YOUR ASSIGNMENT: Keeping every word intact, reproduce all of the records.

PROVIDED DATA:

/-- Settles O30: every micro-step extends the state it finds, and none but one of `POLL` sets CS_VALID. -/
theorem initializeFrame : Obligations.InitializeFrame := by
  intro s t hst
  rw [Accepts.init.exec_eq] at hst
  cases hst
  have hv : CsStaysInvalid (runMicro s.burst (beginInitialize s)) :=
    runMicro_keeps (fun u => (microStep_effect u).csStaysInvalid) _ ⟨rfl, nofun⟩
  have hx := runMicro_extends s.burst (beginInitialize s)
  exact ⟨hv.1, ⟨hx.cmds, hx.rst, hx.burst⟩, hx.answers⟩

/-- Settles O29: I0 is the whole of a turn of one step. -/
theorem initializeBeginsUnlocking : Obligations.InitializeBeginsUnlocking := by
  intro s hb
  have hexec : exec .init s = .next (beginInitialize s) := by rw [Accepts.init.exec_eq, hb]; rfl
  exact ⟨_, hexec, rfl, rfl, rfl, rfl, rfl, ⟨rfl, rfl, rfl⟩, rfl, rfl⟩

/-! The five requests of INITIALIZE by number, from 0. -/

/-- The micro-step that issues the request with a number (40_initialize.md R92). -/
def initStage : Nat → Micro
  | 0 => .i1
  | 1 => .i3
  | 2 => .i5
  | 3 => .i7 .select
  | _ => .i7 .read

/-- The request with a number (R94). -/
def initRequest : Nat → Request
  | 0 => unlockAWrite
  | 1 => unlockBWrite
  | 2 => formatWrite
  | 3 => selectorWrite
  | _ => reportRead

/-- What the answer to the request with a number leads to (R92). -/
def initAnswered : Nat → Answer → State → State
  | 0 => afterWrite (failInit .transportError) (goto .i2)
  | 1 => afterWrite (failInit .transportError) (goto .i4)
  | 2 => afterWrite (failInit .transportError) formatSelected
  | 3 => afterWrite (failInit .transportError) (goto (.i7 .settle))
  | _ => afterRead failInit baselineCaptured

/-- What is shown after the `Ok` to a write, before the next request: the settle, and the phase I5 enters. -/
def afterOkEvents : Nat → List Event
  | 2 => [.phase .modeConfigured, .settle 1000]
  | 3 => [.settle 500]
  | _ => [.settle 1000]

/-- What is shown from a request on, through the writes that these answers are to. -/
def writeEvents : Nat → List Answer → List Event
  | _, [] => []
  | k, a :: oks => .request (initRequest k) :: .answer a :: (afterOkEvents k ++ writeEvents (k + 1) oks)

theorem initStage_request (k : Nat) : (initStage k).request = some (initRequest k) := by
  match k with
  | 0 | 1 | 2 | 3 | _ + 4 => rfl

theorem initRequests_drop {k : Nat} (hk : k < 5) :
    initRequests.drop k = initRequest k :: initRequests.drop (k + 1) := by
  match k, hk with
  | 0, _ | 1, _ | 2, _ | 3, _ | 4, _ => rfl

theorem initRequests_take_succ {k : Nat} (hk : k < 5) :
    initRequests.take (k + 1) = initRequests.take k ++ [initRequest k] := by
  match k, hk with
  | 0, _ | 1, _ | 2, _ | 3, _ | 4, _ => rfl

theorem microStep_initStage {s : State} {k : Nat} (hm : s.micro = initStage k) :
    microStep s = transact (initRequest k) (initAnswered k) s := by
  unfold microStep
  rw [hm]
  match k with
  | 0 | 1 | 2 | 3 | _ + 4 => rfl

theorem initAnswered_err (k : Nat) (s : State) : initAnswered k .err s = failInit .transportError s := by
  match k with
  | 0 | 1 | 2 | 3 | _ + 4 => rfl

theorem initAnswered_short {n : Fin 9} (hn : n.val < 8) (d : Report) (s : State) :
    initAnswered 4 (.ok n d) s = failInit .readLengthError s := if_pos hn

theorem requestsOf_afterOkEvents (k : Nat) : requestsOf (afterOkEvents k) = [] := by
  unfold afterOkEvents; split <;> rfl

theorem responsesOf_afterOkEvents (k : Nat) : responsesOf (afterOkEvents k) = [] := by
  unfold afterOkEvents; split <;> rfl

theorem requestsOf_writeEvents {k : Nat} {oks : List Answer} (hk : k + oks.length ≤ 4) :
    requestsOf (writeEvents k oks) = (initRequests.drop k).take oks.length := by
  induction oks generalizing k with
  | nil => rfl
  | cons a oks ih =>
    rw [List.length_cons] at hk
    rw [initRequests_drop (by omega), List.length_cons, List.take_succ_cons, ← ih (k := k + 1) (by omega)]
    simp [writeEvents, requestsOf, requestsOf_afterOkEvents]

theorem responsesOf_writeEvents (k : Nat) (oks : List Answer) : responsesOf (writeEvents k oks) = [] := by
  induction oks generalizing k with
  | nil => rfl
  | cons a oks ih => simp [writeEvents, responsesOf, responsesOf_afterOkEvents, ih]

/-! A run of INITIALIZE from one request to the next. -/

/-- Where a run stands while no request is outstanding: its next micro-step, the answers to come, what it has shown. -/
structure StandsAt (m : Micro) (rest : List Answer) (es : List Event) (s : State) : Prop where
  micro : s.micro = m
  inflight : s.inflight = none
  coming : coming s = rest
  out : s.out = es

theorem transact_answered {s : State} {r q : Request} {k : Answer → State → State} {a : Answer} {rest : List Answer}
    (hi : s.inflight = some q) (hc : coming s = a :: rest) : transact r k s = k a (takeAnswer a rest s) := by
  simp [transact, hi, answerFor_some.mpr hc]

RESPONSE:
/-- Settles O30: every micro-step extends the state it finds, and none but one of `POLL` sets CS_VALID. -/
theorem initializeFrame : Obligations.InitializeFrame := by
  intro s t hst
  rw [Accepts.init.exec_eq] at hst
  cases hst
  have hv : CsStaysInvalid (runMicro s.burst (beginInitialize s)) :=
    runMicro_keeps (fun u => (microStep_effect u).csStaysInvalid) _ ⟨rfl, nofun⟩
  have hx := runMicro_extends s.burst (beginInitialize s)
  exact ⟨hv.1, ⟨hx.cmds, hx.rst, hx.burst⟩, hx.answers⟩

/-- Settles O29: I0 is the whole of a turn of one step. -/
theorem initializeBeginsUnlocking : Obligations.InitializeBeginsUnlocking := by
  intro s hb
  have hexec : exec .init s = .next (beginInitialize s) := by rw [Accepts.init.exec_eq, hb]; rfl
  exact ⟨_, hexec, rfl, rfl, rfl, rfl, rfl, ⟨rfl, rfl, rfl⟩, rfl, rfl⟩

/-! The five requests of INITIALIZE by number, from 0. -/

/-- The micro-step that issues the request with a number (40_initialize.md R92). -/
def initStage : Nat → Micro
  | 0 => .i1
  | 1 => .i3
  | 2 => .i5
  | 3 => .i7 .select
  | _ => .i7 .read

/-- The request with a number (R94). -/
def initRequest : Nat → Request
  | 0 => unlockAWrite
  | 1 => unlockBWrite
  | 2 => formatWrite
  | 3 => selectorWrite
  | _ => reportRead

/-- What the answer to the request with a number leads to (R92). -/
def initAnswered : Nat → Answer → State → State
  | 0 => afterWrite (failInit .transportError) (goto .i2)
  | 1 => afterWrite (failInit .transportError) (goto .i4)
  | 2 => afterWrite (failInit .transportError) formatSelected
  | 3 => afterWrite (failInit .transportError) (goto (.i7 .settle))
  | _ => afterRead failInit baselineCaptured

/-- What is shown after the `Ok` to a write, before the next request: the settle, and the phase I5 enters. -/
def afterOkEvents : Nat → List Event
  | 2 => [.phase .modeConfigured, .settle 1000]
  | 3 => [.settle 500]
  | _ => [.settle 1000]

/-- What is shown from a request on, through the writes that these answers are to. -/
def writeEvents : Nat → List Answer → List Event
  | _, [] => []
  | k, a :: oks => .request (initRequest k) :: .answer a :: (afterOkEvents k ++ writeEvents (k + 1) oks)

theorem initStage_request (k : Nat) : (initStage k).request = some (initRequest k) := by
  match k with
  | 0 | 1 | 2 | 3 | _ + 4 => rfl

theorem initRequests_drop {k : Nat} (hk : k < 5) :
    initRequests.drop k = initRequest k :: initRequests.drop (k + 1) := by
  match k, hk with
  | 0, _ | 1, _ | 2, _ | 3, _ | 4, _ => rfl

theorem initRequests_take_succ {k : Nat} (hk : k < 5) :
    initRequests.take (k + 1) = initRequests.take k ++ [initRequest k] := by
  match k, hk with
  | 0, _ | 1, _ | 2, _ | 3, _ | 4, _ => rfl

theorem microStep_initStage {s : State} {k : Nat} (hm : s.micro = initStage k) :
    microStep s = transact (initRequest k) (initAnswered k) s := by
  unfold microStep
  rw [hm]
  match k with
  | 0 | 1 | 2 | 3 | _ + 4 => rfl

theorem initAnswered_err (k : Nat) (s : State) : initAnswered k .err s = failInit .transportError s := by
  match k with
  | 0 | 1 | 2 | 3 | _ + 4 => rfl

theorem initAnswered_short {n : Fin 9} (hn : n.val < 8) (d : Report) (s : State) :
    initAnswered 4 (.ok n d) s = failInit .readLengthError s := if_pos hn

theorem requestsOf_afterOkEvents (k : Nat) : requestsOf (afterOkEvents k) = [] := by
  unfold afterOkEvents; split <;> rfl

theorem responsesOf_afterOkEvents (k : Nat) : responsesOf (afterOkEvents k) = [] := by
  unfold afterOkEvents; split <;> rfl

theorem requestsOf_writeEvents {k : Nat} {oks : List Answer} (hk : k + oks.length ≤ 4) :
    requestsOf (writeEvents k oks) = (initRequests.drop k).take oks.length := by
  induction oks generalizing k with
  | nil => rfl
  | cons a oks ih =>
    rw [List.length_cons] at hk
    rw [initRequests_drop (by omega), List.length_cons, List.take_succ_cons, ← ih (k := k + 1) (by omega)]
    simp [writeEvents, requestsOf, requestsOf_afterOkEvents]

theorem responsesOf_writeEvents (k : Nat) (oks : List Answer) : responsesOf (writeEvents k oks) = [] := by
  induction oks generalizing k with
  | nil => rfl
  | cons a oks ih => simp [writeEvents, responsesOf, responsesOf_afterOkEvents, ih]

/-! A run of INITIALIZE from one request to the next. -/

/-- Where a run stands while no request is outstanding: its next micro-step, the answers to come, what it has shown. -/
structure StandsAt (m : Micro) (rest : List Answer) (es : List Event) (s : State) : Prop where
  micro : s.micro = m
  inflight : s.inflight = none
  coming : coming s = rest
  out : s.out = es

theorem transact_answered {s : State} {r q : Request} {k : Answer → State → State} {a : Answer} {rest : List Answer}
    (hi : s.inflight = some q) (hc : coming s = a :: rest) : transact r k s = k a (takeAnswer a rest s) := by
  simp [transact, hi, answerFor_some.mpr hc]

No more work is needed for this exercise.